▸ TASK INSTRUCTIONS
Only those lines in the data below from the line containing "have hall := (Bool.and_eq_true_iff.mp ht).2" through the line containing "simp only [Bool.and_eq_true, Bool.not_eq_true', Bool.or_eq_true]", both included, should be restated word for word.

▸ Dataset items
>>>

-- ==== Sys2Proof/Laws/Commands.lean ====
section
/-! SUPPORT. A command whose turn has come executes: what the rows of ring commands come to. -/

namespace Sys2Proof.Machine

open Sys2Proof

theorem padTo_112 (b : List Byte) (h : b.length = 112) : padTo 112 b = b := by
  simp [padTo, h]

theorem length_padTo (n : Nat) (b : List Byte) : (padTo n b).length = n := by
  simp [padTo]

/-- A free slot is no command's. -/
theorem freeCmd_unused {s : State} {i : Nat} (h : s.freeCmd = some i) : ∀ c ∈ s.cmds, c.idx ≠ i := by
  intro c hc e
  have := List.find?_some h
  simp only [Bool.not_eq_eq_eq_not, Bool.not_true, List.any_eq_false, beq_iff_eq] at this
  exact this c hc e

/-- The state in which a fetched command waits for its turn. -/
def State.queued (s : State) (src : Src) (op : Nat) (b : List Byte) : State :=
  { s with cmds := s.cmds ++ [s.slotFor src op b .waiting], cmdNo := s.cmdNo + 1 }

/-- `turn` lets a command run at once. -/
theorem turn_mayRun {s : State} {src : Src} (op : Nat) (b : List Byte) (ht : s.turn src = true) :
    (s.queued src op b).mayRun (s.slotFor src op b .waiting) = true := by
  have hall := (Bool.and_eq_true_iff.mp ht).2
  have key : ∀ c ∈ (s.queued src op b).before (s.slotFor src op b .waiting),
      c.state ≠ .waiting ∧ c.shareWait = false ∧ (src.fence = true → c.inFlight = false) := by
    intro c hc
    obtain ⟨hm, hp⟩ := List.mem_filter.mp hc
    simp only [Bool.and_eq_true, beq_iff_eq, decide_eq_true_eq] at hp
    rcases List.mem_append.mp hm with hm | hm
    · have h := List.all_eq_true.mp hall c hm
      have hp1 : c.src.port = src.port := hp.1
      simp only [hp1, bne_self_eq_false, Bool.false_or, Bool.and_eq_true, Bool.not_eq_true', bne_iff_ne, Bool.or_eq_true] at h
      refine ⟨h.1.1, h.1.2, fun hf => h.2.resolve_left fun x => ?_⟩
      rw [hf] at x
      cases x
    · rw [List.mem_singleton.mp hm] at hp
      exact absurd hp.2 (Nat.lt_irrefl _)
  have hshare : ∀ e, (∀ c ∈ (s.queued src op b).before e, c.shareWait = false) → (s.queued src op b).behindShare e = false := by
    intro e h
    rw [State.behindShare, List.any_eq_false]
    intro c hc
    rw [h c hc]
    simp
  unfold State.mayRun
  simp only [Bool.and_eq_true, Bool.not_eq_true', Bool.or_eq_true]
  refine ⟨⟨⟨rfl, hshare _ fun c hc => (key c hc).2.1⟩, ?_⟩, ?_⟩
  · rw [List.any_eq_false]
    intro c hc
    have := (key c hc).1
    simp [CmdSlot.idle, this]
  · rcases hf : src.fence with _ | _
    · exact Or.inl hf
    · refine Or.inr ?_
      rw [List.any_eq_false]
      intro c hc
      rw [(key c hc).2.2 hf]
      decide

/-- A fetched command whose turn has come goes to the rules of its opcode. -/
theorem command_runs {s : State} {src : Src} (op : Nat) (b : List Byte) (ht : s.turn src = true) (hb : b.length = 112) (ho : opcodeOk op = true)
    (hc : op ≠ 0x33 ∨ s.coord.valid = true) : s.command src op b = opOf op (s.refFor src op) b (s.started src op b) := by
  have ht' := ht
  simp only [State.turn, Bool.and_eq_true, Bool.not_eq_true'] at ht'
  obtain ⟨⟨⟨⟨hm, htk⟩, hf⟩, hr⟩, -⟩ := ht'
  obtain ⟨i, hi⟩ := Option.isSome_iff_exists.mp hf
  have hrun := turn_mayRun op b ht
  have hq : s.slotFor src op b .waiting = { s.slotFor src op b .waiting with idx := i } := by
    simp [State.slotFor, hi]
  have hst : ({ s.queued src op b with cmds := (s.queued src op b).cmds.map fun e => if e.idx == i then { e with state := .executing } else e } : State) =
      s.started src op b := by
    have h1 : (s.cmds.map fun e => if e.idx == i then { e with state := CmdState.executing } else e) = s.cmds := by
      conv_rhs => rw [← List.map_id s.cmds]
      refine List.map_congr_left fun c hc => ?_
      simp [freeCmd_unused hi c hc]
    simp only [State.queued, State.started, List.map_append, h1, List.map_cons, List.map_nil]
    simp [State.slotFor, hi]
  have hacc : s.accept src op b = (s.queued src op b).runSlot (s.slotFor src op b .waiting) := by
    unfold State.accept
    rw [hi]
    rw [hq] at hrun ⊢
    unfold State.queued at hrun ⊢
    rw [hq] at hrun ⊢
    exact if_pos hrun
  rw [State.command, hm, htk, padTo_112 b hb]
  simp only [Bool.false_eq_true, if_false, if_true]
  rw [hacc, State.runSlot]
  have hi' : (s.slotFor src op b .waiting).idx = i := by rw [hq]
  rw [hi', hst]
  have hmr : (s.started src op b).memReady = true := hr
  have htoo : (s.started src op b).tooEarly op = false := by
    rw [State.tooEarly, hmr]
    rcases hc with h | h
    · simp [h]
    · have : (s.started src op b).coord.valid = true := h
      simp [this]
  have href : (s.slotFor src op b .waiting).ref = s.refFor src op := by
    simp [CmdSlot.ref, State.refFor, hi, State.slotFor]
  rw [href, runOp]
  have e1 : (s.refFor src op).opcode = op := rfl
  have e2 : (s.refFor src op).src.mailbox = false := hm
  rw [e1, e2, ho, htoo]
  have e3 : (s.slotFor src op b .waiting).body = b := rfl
  rw [e3, hb]
  simp

end Sys2Proof.Machine
end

<<<

▸ OUTPUT BELOW
  have hall := (Bool.and_eq_true_iff.mp ht).2
  have key : ∀ c ∈ (s.queued src op b).before (s.slotFor src op b .waiting),
      c.state ≠ .waiting ∧ c.shareWait = false ∧ (src.fence = true → c.inFlight = false) := by
    intro c hc
    obtain ⟨hm, hp⟩ := List.mem_filter.mp hc
    simp only [Bool.and_eq_true, beq_iff_eq, decide_eq_true_eq] at hp
    rcases List.mem_append.mp hm with hm | hm
    · have h := List.all_eq_true.mp hall c hm
      have hp1 : c.src.port = src.port := hp.1
      simp only [hp1, bne_self_eq_false, Bool.false_or, Bool.and_eq_true, Bool.not_eq_true', bne_iff_ne, Bool.or_eq_true] at h
      refine ⟨h.1.1, h.1.2, fun hf => h.2.resolve_left fun x => ?_⟩
      rw [hf] at x
      cases x
    · rw [List.mem_singleton.mp hm] at hp
      exact absurd hp.2 (Nat.lt_irrefl _)
  have hshare : ∀ e, (∀ c ∈ (s.queued src op b).before e, c.shareWait = false) → (s.queued src op b).behindShare e = false := by
    intro e h
    rw [State.behindShare, List.any_eq_false]
    intro c hc
    rw [h c hc]
    simp
  unfold State.mayRun
  simp only [Bool.and_eq_true, Bool.not_eq_true', Bool.or_eq_true]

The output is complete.